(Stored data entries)
● ● ● ● ●

-- ==== Sys2Proof/Laws/Dispatch.lean ====
section
/-! SUPPORT. What each command is: `exec` of a constructor is its meaning. -/

namespace Sys2Proof.Machine
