@[simp] theorem Device.on_mem (d : Device) (a : Nat) (f : Fld) : (d.on a f).mem = d.mem := rfl
@[simp] theorem Device.on_poison (d : Device) (a : Nat) (f : Fld) : (d.on a f).poison = d.poison := rfl
@[simp] theorem Device.on_lost (d : Device) (a : Nat) (f : Fld) : (d.on a f).lost = d.lost := rfl
@[simp] theorem Device.on_engs (d : Device) (a : Nat) (f : Fld) : (d.on a f).engs = d.engs := rfl
@[simp] theorem Device.on_sec (d : Device) (a : Nat) (f : Fld) : (d.on a f).sec = d.sec := rfl
@[simp] theorem Device.on_cores (d : Device) (a : Nat) (f : Fld) : (d.on a f).cores = d.cores := rfl
@[simp] theorem Device.on_pru (d : Device) (a : Nat) (f : Fld) : (d.on a f).pru = d.pru := rfl
@[simp] theorem Device.on_mcs (d : Device) (a : Nat) (f : Fld) : (d.on a f).mcs = d.mcs := rfl
@[simp] theorem Device.on_landed (d : Device) (a : Nat) (f : Fld) : (d.on a f).landed = d.landed := rfl
@[simp] theorem Device.on_seqs (d : Device) (a : Nat) (f : Fld) : (d.on a f).seqs = d.seqs := rfl
@[simp] theorem Device.on_links (d : Device) (a : Nat) (f : Fld) : (d.on a f).links = d.links := rfl
@[simp] theorem Device.on_wits (d : Device) (a : Nat) (f : Fld) : (d.on a f).wits = d.wits := rfl
@[simp] theorem Device.on_gcs (d : Device) (a : Nat) (f : Fld) : (d.on a f).gcs = d.gcs := rfl
@[simp] theorem Device.on_gdone (d : Device) (a : Nat) (f : Fld) : (d.on a f).gdone = d.gdone := rfl
@[simp] theorem Device.on_arbLast (d : Device) (a : Nat) (f : Fld) : (d.on a f).arbLast = d.arbLast := rfl
@[simp] theorem Device.on_stns (d : Device) (a : Nat) (f : Fld) : (d.on a f).stns = d.stns := rfl
@[simp] theorem Device.on_fs (d : Device) (a : Nat) (f : Fld) : (d.on a f).fs = d.fs := rfl
@[simp] theorem Device.on_hostLanes (d : Device) (a : Nat) (f : Fld) : (d.on a f).hostLanes = d.hostLanes := rfl
@[simp] theorem Device.on_golds (d : Device) (a : Nat) (f : Fld) : (d.on a f).golds = d.golds := rfl
@[simp] theorem Device.on_shadow (d : Device) (a : Nat) (f : Fld) : (d.on a f).shadow = d.shadow := rfl
@[simp] theorem Device.on_twin (d : Device) (a : Nat) (f : Fld) : (d.on a f).twin = d.twin := rfl
@[simp] theorem Device.on_cool (d : Device) (a : Nat) (f : Fld) : (d.on a f).cool = d.cool := rfl
@[simp] theorem Device.on_buses (d : Device) (a : Nat) (f : Fld) : (d.on a f).buses = d.buses := rfl
@[simp] theorem Device.on_clock (d : Device) (a : Nat) (f : Fld) : (d.on a f).clock = d.clock := rfl
@[simp] theorem Device.on_ft (d : Device) (a : Nat) (f : Fld) : (d.on a f).ft = d.ft := rfl
@[simp] theorem Device.on_tray (d : Device) (a : Nat) (f : Fld) : (d.on a f).tray = d.tray := rfl
@[simp] theorem Device.on_pins (d : Device) (a : Nat) (f : Fld) : (d.on a f).pins = d.pins := rfl
@[simp] theorem Device.on_boot (d : Device) (a : Nat) (f : Fld) : (d.on a f).boot = d.boot := rfl
@[simp] theorem Device.on_goldNext (d : Device) (a : Nat) (f : Fld) : (d.on a f).goldNext = d.goldNext := rfl
@[simp] theorem Device.on_restart (d : Device) (a : Nat) (f : Fld) : (d.on a f).restart = d.restart := rfl
@[simp] theorem Device.on_fwTimes (d : Device) (a : Nat) (f : Fld) : (d.on a f).fwTimes = d.fwTimes := rfl
@[simp] theorem Device.on_txRecs (d : Device) (a : Nat) (f : Fld) : (d.on a f).txRecs = d.txRecs := rfl
@[simp] theorem Device.on_eth (d : Device) (a : Nat) (f : Fld) : (d.on a f).eth = d.eth := rfl
@[simp] theorem Device.on_ledgers (d : Device) (a : Nat) (f : Fld) : (d.on a f).ledgers = d.ledgers := rfl
@[simp] theorem Device.on_loHeld (d : Device) (a : Nat) (f : Fld) : (d.on a f).loHeld = d.loHeld := rfl
@[simp] theorem Device.on_hiCaptured (d : Device) (a : Nat) (f : Fld) : (d.on a f).hiCaptured = d.hiCaptured := rfl
@[simp] theorem Device.on_freeCtr (d : Device) (a : Nat) (f : Fld) : (d.on a f).freeCtr = d.freeCtr := rfl

@[simp] theorem Device.off_mem (d : Device) (a : Nat) (f : Fld) : (d.off a f).mem = d.mem := rfl
@[simp] theorem Device.off_poison (d : Device) (a : Nat) (f : Fld) : (d.off a f).poison = d.poison := rfl
@[simp] theorem Device.off_lost (d : Device) (a : Nat) (f : Fld) : (d.off a f).lost = d.lost := rfl
@[simp] theorem Device.off_engs (d : Device) (a : Nat) (f : Fld) : (d.off a f).engs = d.engs := rfl
@[simp] theorem Device.off_sec (d : Device) (a : Nat) (f : Fld) : (d.off a f).sec = d.sec := rfl
@[simp] theorem Device.off_cores (d : Device) (a : Nat) (f : Fld) : (d.off a f).cores = d.cores := rfl
@[simp] theorem Device.off_pru (d : Device) (a : Nat) (f : Fld) : (d.off a f).pru = d.pru := rfl
@[simp] theorem Device.off_mcs (d : Device) (a : Nat) (f : Fld) : (d.off a f).mcs = d.mcs := rfl
@[simp] theorem Device.off_landed (d : Device) (a : Nat) (f : Fld) : (d.off a f).landed = d.landed := rfl
@[simp] theorem Device.off_seqs (d : Device) (a : Nat) (f : Fld) : (d.off a f).seqs = d.seqs := rfl
@[simp] theorem Device.off_links (d : Device) (a : Nat) (f : Fld) : (d.off a f).links = d.links := rfl
@[simp] theorem Device.off_wits (d : Device) (a : Nat) (f : Fld) : (d.off a f).wits = d.wits := rfl
@[simp] theorem Device.off_gcs (d : Device) (a : Nat) (f : Fld) : (d.off a f).gcs = d.gcs := rfl
@[simp] theorem Device.off_gdone (d : Device) (a : Nat) (f : Fld) : (d.off a f).gdone = d.gdone := rfl
@[simp] theorem Device.off_arbLast (d : Device) (a : Nat) (f : Fld) : (d.off a f).arbLast = d.arbLast := rfl
@[simp] theorem Device.off_stns (d : Device) (a : Nat) (f : Fld) : (d.off a f).stns = d.stns := rfl
@[simp] theorem Device.off_fs (d : Device) (a : Nat) (f : Fld) : (d.off a f).fs = d.fs := rfl
@[simp] theorem Device.off_hostLanes (d : Device) (a : Nat) (f : Fld) : (d.off a f).hostLanes = d.hostLanes := rfl
@[simp] theorem Device.off_golds (d : Device) (a : Nat) (f : Fld) : (d.off a f).golds = d.golds := rfl
@[simp] theorem Device.off_shadow (d : Device) (a : Nat) (f : Fld) : (d.off a f).shadow = d.shadow := rfl
@[simp] theorem Device.off_twin (d : Device) (a : Nat) (f : Fld) : (d.off a f).twin = d.twin := rfl
@[simp] theorem Device.off_cool (d : Device) (a : Nat) (f : Fld) : (d.off a f).cool = d.cool := rfl
@[simp] theorem Device.off_buses (d : Device) (a : Nat) (f : Fld) : (d.off a f).buses = d.buses := rfl
@[simp] theorem Device.off_clock (d : Device) (a : Nat) (f : Fld) : (d.off a f).clock = d.clock := rfl
@[simp] theorem Device.off_ft (d : Device) (a : Nat) (f : Fld) : (d.off a f).ft = d.ft := rfl
@[simp] theorem Device.off_tray (d : Device) (a : Nat) (f : Fld) : (d.off a f).tray = d.tray := rfl
@[simp] theorem Device.off_pins (d : Device) (a : Nat) (f : Fld) : (d.off a f).pins = d.pins := rfl
@[simp] theorem Device.off_boot (d : Device) (a : Nat) (f : Fld) : (d.off a f).boot = d.boot := rfl
@[simp] theorem Device.off_goldNext (d : Device) (a : Nat) (f : Fld) : (d.off a f).goldNext = d.goldNext := rfl
@[simp] theorem Device.off_restart (d : Device) (a : Nat) (f : Fld) : (d.off a f).restart = d.restart := rfl
@[simp] theorem Device.off_fwTimes (d : Device) (a : Nat) (f : Fld) : (d.off a f).fwTimes = d.fwTimes := rfl
@[simp] theorem Device.off_txRecs (d : Device) (a : Nat) (f : Fld) : (d.off a f).txRecs = d.txRecs := rfl
@[simp] theorem Device.off_eth (d : Device) (a : Nat) (f : Fld) : (d.off a f).eth = d.eth := rfl
@[simp] theorem Device.off_ledgers (d : Device) (a : Nat) (f : Fld) : (d.off a f).ledgers = d.ledgers := rfl
@[simp] theorem Device.off_loHeld (d : Device) (a : Nat) (f : Fld) : (d.off a f).loHeld = d.loHeld := rfl
@[simp] theorem Device.off_hiCaptured (d : Device) (a : Nat) (f : Fld) : (d.off a f).hiCaptured = d.hiCaptured := rfl
@[simp] theorem Device.off_freeCtr (d : Device) (a : Nat) (f : Fld) : (d.off a f).freeCtr = d.freeCtr := rfl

● ● ● ● ●

Task details: Your task is to reproduce the entries exactly, starting at the first line and ending with the line containing "(d.on a f).mem = d.mem := rfl".

Answer area:
-- ==== Sys2Proof/Laws/Dispatch.lean ====
section
/-! SUPPORT. What each command is: `exec` of a constructor is its meaning. -/

namespace Sys2Proof.Machine
@[simp] theorem Device.on_mem (d : Device) (a : Nat) (f : Fld) : (d.on a f).mem = d.mem := rfl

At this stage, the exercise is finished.